[What you have to do] If a line in the records below holds the string "every", count it; give only the total.

Dataset records:
-- Opening Marker --

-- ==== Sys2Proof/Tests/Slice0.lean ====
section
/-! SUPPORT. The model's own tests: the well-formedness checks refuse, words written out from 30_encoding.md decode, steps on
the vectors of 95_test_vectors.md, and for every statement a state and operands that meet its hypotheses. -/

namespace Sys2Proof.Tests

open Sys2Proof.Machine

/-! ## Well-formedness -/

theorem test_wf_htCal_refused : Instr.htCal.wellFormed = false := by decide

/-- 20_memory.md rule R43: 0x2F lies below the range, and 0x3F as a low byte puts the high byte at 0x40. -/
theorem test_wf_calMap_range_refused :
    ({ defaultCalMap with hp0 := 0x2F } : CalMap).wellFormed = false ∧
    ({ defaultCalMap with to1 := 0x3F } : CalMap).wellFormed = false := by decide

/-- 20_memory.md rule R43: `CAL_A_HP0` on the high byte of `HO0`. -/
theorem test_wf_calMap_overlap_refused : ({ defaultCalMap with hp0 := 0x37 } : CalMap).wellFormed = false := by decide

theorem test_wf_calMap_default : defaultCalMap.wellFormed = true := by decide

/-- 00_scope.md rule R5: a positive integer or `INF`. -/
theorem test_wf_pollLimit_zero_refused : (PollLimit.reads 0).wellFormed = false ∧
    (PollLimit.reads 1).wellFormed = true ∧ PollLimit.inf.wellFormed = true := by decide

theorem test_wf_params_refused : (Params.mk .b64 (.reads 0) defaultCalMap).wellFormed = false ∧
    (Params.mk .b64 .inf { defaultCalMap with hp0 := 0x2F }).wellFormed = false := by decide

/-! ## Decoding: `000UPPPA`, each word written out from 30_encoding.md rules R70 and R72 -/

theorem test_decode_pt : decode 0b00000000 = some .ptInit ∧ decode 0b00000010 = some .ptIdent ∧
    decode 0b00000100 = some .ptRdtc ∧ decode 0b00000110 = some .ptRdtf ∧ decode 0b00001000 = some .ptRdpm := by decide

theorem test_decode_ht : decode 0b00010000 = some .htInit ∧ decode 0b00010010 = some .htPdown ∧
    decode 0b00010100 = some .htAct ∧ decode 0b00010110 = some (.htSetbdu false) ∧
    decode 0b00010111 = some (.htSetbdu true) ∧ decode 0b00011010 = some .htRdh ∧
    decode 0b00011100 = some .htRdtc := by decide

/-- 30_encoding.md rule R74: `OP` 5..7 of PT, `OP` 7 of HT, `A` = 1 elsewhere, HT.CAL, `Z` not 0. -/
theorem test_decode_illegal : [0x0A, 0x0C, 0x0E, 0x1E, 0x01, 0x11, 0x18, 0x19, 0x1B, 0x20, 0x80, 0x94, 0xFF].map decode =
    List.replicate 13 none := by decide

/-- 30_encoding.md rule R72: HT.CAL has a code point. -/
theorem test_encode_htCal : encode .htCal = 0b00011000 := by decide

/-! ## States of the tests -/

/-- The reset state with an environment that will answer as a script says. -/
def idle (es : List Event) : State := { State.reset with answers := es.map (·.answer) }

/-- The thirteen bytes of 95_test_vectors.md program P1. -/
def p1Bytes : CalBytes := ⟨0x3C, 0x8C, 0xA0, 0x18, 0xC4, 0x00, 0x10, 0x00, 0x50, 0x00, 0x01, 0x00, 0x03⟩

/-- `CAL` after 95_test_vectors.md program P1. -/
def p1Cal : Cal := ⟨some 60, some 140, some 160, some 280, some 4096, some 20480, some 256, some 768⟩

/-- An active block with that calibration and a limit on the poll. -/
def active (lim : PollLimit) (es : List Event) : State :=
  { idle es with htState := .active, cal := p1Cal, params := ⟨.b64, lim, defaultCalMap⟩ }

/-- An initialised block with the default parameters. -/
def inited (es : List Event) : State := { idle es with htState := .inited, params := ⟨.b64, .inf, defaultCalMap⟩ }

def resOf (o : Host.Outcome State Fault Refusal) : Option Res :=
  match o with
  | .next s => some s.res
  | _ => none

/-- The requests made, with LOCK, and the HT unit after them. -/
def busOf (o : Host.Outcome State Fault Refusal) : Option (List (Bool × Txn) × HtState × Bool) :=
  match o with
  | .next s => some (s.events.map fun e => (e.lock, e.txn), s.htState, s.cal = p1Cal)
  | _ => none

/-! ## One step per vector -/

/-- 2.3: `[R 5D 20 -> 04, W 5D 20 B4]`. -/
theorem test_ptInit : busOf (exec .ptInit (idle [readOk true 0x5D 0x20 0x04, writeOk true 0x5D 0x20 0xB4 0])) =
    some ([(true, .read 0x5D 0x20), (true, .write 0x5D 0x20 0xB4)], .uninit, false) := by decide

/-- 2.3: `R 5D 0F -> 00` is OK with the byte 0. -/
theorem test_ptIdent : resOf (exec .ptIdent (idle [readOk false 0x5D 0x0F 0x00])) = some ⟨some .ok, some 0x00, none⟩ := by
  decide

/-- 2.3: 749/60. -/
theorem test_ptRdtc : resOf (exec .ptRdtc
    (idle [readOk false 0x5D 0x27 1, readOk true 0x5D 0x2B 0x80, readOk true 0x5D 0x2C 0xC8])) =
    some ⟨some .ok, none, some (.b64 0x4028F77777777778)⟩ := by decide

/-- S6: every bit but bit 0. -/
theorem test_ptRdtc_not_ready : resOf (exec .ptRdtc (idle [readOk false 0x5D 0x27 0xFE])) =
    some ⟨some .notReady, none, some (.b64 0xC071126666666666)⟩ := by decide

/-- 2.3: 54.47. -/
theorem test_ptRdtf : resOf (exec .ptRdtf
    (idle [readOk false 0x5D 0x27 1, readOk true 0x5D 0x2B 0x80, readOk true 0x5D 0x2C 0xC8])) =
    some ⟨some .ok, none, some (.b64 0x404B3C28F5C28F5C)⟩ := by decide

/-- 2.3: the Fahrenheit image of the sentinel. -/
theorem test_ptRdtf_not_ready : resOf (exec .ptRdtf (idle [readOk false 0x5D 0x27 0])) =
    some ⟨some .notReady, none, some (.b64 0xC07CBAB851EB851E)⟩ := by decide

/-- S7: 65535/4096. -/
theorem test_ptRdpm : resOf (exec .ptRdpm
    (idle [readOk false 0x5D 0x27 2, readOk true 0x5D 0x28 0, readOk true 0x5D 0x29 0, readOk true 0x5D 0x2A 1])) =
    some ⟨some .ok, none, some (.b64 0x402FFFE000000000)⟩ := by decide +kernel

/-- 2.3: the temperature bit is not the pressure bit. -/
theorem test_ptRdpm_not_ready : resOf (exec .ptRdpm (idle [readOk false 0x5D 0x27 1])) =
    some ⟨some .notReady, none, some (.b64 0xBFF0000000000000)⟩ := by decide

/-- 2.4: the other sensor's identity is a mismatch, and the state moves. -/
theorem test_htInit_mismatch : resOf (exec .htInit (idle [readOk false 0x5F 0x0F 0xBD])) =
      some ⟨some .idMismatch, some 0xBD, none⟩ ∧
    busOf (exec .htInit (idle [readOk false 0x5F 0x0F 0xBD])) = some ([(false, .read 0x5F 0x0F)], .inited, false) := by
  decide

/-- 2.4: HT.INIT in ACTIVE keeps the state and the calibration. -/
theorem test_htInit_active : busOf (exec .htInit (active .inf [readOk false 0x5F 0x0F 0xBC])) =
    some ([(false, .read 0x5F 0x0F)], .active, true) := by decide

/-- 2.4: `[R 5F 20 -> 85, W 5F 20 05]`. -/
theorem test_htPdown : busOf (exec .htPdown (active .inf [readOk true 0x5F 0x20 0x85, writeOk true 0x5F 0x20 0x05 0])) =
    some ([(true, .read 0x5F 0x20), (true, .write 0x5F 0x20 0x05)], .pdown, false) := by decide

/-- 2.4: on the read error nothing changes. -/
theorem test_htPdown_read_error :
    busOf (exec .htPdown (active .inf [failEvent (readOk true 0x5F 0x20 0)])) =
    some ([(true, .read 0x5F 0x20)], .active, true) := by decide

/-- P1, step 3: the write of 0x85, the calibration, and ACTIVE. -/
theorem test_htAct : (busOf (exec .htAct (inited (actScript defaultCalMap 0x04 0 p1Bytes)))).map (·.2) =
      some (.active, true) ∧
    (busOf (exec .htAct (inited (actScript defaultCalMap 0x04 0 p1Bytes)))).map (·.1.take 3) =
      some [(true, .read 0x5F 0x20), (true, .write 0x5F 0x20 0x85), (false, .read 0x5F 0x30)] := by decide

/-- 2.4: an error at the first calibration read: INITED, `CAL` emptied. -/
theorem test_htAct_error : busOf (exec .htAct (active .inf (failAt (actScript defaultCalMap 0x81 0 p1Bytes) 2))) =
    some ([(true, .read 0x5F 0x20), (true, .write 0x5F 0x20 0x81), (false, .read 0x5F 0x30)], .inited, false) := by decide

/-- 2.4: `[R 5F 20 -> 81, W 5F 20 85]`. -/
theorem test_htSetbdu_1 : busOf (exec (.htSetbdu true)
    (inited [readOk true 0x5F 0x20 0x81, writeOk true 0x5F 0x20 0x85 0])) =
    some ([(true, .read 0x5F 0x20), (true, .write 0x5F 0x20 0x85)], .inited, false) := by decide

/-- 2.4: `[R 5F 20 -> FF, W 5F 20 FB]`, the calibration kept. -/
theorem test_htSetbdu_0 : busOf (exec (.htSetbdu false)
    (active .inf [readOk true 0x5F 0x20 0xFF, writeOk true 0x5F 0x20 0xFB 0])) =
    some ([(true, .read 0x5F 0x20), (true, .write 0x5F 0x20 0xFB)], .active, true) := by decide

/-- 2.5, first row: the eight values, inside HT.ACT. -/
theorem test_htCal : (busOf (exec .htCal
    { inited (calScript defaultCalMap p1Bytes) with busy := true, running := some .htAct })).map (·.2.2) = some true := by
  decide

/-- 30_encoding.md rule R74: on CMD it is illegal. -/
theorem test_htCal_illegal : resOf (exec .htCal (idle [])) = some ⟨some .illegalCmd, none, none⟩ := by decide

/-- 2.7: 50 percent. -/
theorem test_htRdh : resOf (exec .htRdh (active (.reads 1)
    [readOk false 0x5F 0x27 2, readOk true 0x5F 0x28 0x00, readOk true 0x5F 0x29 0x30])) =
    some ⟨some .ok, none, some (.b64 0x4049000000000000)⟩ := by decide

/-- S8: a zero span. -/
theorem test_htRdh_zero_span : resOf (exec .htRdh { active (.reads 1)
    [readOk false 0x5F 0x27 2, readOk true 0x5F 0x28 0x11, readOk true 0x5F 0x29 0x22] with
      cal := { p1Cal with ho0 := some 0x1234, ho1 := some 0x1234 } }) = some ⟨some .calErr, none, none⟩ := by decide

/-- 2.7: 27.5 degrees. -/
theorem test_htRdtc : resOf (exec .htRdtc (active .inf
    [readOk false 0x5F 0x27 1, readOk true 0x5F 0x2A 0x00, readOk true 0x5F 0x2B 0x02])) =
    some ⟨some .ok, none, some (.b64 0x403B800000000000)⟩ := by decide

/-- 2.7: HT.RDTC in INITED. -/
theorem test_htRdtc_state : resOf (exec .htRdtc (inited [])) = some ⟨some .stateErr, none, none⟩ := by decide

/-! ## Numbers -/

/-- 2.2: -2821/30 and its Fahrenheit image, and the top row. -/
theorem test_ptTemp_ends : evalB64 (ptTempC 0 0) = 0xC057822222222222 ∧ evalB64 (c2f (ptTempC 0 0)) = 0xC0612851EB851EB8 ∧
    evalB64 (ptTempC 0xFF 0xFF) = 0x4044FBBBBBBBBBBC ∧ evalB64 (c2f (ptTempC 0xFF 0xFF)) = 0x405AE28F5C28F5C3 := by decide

-- Closing Marker --
-- Opening Marker --

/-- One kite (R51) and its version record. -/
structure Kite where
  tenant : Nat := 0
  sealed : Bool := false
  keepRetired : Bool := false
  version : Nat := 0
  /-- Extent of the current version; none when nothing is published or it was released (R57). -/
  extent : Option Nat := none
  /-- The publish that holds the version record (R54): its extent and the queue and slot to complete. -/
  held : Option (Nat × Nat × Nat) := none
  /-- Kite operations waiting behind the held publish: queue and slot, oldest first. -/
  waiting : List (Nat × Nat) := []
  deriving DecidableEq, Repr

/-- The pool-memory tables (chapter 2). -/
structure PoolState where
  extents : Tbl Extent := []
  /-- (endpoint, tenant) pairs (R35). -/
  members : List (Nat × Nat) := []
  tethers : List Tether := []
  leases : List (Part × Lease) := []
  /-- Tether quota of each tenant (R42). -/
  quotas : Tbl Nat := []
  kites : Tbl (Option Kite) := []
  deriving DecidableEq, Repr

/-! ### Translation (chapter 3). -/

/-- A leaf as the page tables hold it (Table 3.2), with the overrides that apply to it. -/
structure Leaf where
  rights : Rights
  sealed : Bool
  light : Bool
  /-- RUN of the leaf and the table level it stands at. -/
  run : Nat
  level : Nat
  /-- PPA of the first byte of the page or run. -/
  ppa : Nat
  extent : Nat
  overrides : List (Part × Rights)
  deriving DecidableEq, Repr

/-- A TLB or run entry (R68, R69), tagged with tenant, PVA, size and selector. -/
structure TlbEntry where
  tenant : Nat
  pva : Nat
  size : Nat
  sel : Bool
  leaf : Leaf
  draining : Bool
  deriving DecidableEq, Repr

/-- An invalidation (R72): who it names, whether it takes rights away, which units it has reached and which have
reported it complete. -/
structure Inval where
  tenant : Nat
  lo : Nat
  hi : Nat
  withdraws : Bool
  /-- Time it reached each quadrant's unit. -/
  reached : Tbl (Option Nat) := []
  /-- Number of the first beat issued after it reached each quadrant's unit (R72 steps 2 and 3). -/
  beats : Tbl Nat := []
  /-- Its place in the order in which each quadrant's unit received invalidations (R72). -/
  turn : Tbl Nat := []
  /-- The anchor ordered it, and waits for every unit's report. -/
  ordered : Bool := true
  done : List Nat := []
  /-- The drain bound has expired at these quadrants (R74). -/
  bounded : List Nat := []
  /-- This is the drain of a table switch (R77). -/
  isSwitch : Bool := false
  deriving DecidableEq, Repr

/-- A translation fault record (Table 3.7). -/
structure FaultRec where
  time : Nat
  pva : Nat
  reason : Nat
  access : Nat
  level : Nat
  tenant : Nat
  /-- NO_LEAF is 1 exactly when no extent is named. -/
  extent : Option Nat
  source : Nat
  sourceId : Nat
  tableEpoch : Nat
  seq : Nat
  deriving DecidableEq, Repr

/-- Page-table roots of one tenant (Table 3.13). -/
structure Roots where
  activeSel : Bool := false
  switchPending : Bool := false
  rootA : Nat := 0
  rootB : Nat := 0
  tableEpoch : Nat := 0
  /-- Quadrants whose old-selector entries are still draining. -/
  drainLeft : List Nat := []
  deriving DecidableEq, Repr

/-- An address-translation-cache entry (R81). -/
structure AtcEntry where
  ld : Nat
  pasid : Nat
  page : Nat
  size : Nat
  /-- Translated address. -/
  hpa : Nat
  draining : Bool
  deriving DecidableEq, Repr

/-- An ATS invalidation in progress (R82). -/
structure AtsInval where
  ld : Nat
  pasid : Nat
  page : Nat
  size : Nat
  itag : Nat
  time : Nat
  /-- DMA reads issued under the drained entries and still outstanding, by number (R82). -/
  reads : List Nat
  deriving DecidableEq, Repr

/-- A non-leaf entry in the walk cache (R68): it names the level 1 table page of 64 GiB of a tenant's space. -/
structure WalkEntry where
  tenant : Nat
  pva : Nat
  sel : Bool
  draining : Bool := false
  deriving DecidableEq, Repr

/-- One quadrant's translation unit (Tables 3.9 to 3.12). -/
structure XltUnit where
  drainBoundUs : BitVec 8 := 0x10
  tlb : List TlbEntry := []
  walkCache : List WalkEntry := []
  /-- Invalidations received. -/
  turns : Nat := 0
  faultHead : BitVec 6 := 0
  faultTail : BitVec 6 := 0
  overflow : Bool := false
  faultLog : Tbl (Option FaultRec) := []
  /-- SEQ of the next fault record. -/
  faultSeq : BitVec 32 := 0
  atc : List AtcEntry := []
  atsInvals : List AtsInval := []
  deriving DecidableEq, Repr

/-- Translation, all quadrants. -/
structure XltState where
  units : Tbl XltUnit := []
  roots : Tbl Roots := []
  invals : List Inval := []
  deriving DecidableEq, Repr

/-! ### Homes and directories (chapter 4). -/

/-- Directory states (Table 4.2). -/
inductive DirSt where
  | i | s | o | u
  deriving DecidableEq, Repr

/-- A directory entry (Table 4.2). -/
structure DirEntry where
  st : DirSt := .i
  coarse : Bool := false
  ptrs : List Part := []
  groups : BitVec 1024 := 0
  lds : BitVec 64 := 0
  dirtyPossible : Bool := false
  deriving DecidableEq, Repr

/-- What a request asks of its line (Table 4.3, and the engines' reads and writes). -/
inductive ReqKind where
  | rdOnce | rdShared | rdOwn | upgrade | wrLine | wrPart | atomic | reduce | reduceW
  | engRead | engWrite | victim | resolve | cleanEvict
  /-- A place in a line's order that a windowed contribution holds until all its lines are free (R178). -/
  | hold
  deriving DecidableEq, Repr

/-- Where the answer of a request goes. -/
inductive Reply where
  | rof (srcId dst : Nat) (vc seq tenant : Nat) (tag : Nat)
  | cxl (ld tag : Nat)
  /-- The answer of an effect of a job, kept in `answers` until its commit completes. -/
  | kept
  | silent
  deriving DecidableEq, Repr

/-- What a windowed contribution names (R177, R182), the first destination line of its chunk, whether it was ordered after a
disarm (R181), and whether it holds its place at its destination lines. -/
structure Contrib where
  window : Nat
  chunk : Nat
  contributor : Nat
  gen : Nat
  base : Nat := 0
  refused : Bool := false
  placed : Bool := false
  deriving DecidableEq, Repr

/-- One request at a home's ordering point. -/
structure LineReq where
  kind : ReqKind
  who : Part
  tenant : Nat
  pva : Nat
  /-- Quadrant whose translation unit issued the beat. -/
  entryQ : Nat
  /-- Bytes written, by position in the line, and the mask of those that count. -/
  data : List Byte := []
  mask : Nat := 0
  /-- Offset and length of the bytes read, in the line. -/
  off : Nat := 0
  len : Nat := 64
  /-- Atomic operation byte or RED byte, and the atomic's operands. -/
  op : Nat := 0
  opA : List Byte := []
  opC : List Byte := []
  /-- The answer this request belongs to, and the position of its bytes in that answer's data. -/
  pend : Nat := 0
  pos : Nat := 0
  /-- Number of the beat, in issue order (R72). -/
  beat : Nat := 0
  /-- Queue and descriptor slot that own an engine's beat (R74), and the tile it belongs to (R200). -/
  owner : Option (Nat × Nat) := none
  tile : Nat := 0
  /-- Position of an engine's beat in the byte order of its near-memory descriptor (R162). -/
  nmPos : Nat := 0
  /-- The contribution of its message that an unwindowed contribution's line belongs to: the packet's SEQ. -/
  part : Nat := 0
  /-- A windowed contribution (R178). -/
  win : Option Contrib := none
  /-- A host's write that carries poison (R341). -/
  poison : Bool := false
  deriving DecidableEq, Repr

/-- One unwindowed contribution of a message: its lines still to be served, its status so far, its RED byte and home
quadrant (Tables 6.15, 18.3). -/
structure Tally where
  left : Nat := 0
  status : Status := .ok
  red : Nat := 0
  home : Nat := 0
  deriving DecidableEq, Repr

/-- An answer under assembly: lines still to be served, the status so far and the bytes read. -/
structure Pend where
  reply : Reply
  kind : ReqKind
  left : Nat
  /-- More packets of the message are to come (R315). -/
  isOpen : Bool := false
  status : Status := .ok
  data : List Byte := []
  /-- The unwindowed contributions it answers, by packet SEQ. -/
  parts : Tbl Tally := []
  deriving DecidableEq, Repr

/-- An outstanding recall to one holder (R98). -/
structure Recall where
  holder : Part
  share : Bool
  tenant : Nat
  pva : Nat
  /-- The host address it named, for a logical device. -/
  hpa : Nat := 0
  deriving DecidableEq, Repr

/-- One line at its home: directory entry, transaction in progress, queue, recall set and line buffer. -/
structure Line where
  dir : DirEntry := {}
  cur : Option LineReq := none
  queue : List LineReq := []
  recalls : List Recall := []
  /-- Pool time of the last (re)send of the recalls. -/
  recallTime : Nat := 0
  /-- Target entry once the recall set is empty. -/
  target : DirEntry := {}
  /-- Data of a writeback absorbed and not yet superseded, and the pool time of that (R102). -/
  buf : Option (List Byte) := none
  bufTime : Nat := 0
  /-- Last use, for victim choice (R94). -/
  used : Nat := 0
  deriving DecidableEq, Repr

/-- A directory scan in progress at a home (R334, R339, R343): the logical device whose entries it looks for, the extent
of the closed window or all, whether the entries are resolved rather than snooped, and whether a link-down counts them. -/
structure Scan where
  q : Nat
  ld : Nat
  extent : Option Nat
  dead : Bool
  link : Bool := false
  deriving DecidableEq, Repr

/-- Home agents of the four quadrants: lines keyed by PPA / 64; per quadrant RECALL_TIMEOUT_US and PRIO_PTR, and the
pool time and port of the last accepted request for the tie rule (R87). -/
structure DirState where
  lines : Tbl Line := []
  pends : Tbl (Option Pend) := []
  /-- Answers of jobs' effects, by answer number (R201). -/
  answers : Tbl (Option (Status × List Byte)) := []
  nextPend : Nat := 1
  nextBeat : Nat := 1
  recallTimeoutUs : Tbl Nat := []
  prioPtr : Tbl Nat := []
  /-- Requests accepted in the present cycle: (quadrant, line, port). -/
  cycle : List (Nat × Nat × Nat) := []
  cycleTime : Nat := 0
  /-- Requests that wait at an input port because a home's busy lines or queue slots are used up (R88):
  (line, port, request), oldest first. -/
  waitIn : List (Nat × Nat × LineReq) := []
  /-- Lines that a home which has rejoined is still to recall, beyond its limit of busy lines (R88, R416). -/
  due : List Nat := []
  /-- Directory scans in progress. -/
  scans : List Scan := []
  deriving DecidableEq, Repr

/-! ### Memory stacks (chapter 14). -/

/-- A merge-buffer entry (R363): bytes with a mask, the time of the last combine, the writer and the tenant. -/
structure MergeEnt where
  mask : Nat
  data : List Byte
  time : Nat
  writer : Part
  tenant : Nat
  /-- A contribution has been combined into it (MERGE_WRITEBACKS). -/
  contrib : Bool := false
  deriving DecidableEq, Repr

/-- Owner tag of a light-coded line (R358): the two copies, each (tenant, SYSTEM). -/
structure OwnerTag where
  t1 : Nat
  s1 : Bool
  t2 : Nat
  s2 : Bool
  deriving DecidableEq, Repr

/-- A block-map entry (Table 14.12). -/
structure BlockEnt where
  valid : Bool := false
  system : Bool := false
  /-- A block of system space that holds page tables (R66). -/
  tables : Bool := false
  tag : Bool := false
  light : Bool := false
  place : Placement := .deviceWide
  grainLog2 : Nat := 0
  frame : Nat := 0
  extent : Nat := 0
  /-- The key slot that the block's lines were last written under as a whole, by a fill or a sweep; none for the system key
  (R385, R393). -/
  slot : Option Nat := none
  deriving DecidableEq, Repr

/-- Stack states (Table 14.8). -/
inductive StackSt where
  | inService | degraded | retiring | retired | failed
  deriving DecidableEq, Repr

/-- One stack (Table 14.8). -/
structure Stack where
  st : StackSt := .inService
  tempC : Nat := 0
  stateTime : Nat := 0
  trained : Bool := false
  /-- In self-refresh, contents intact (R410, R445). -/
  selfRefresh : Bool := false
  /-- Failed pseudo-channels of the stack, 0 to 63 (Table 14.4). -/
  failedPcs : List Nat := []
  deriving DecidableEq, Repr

-- Closing Marker --

[Solution for this problem] 3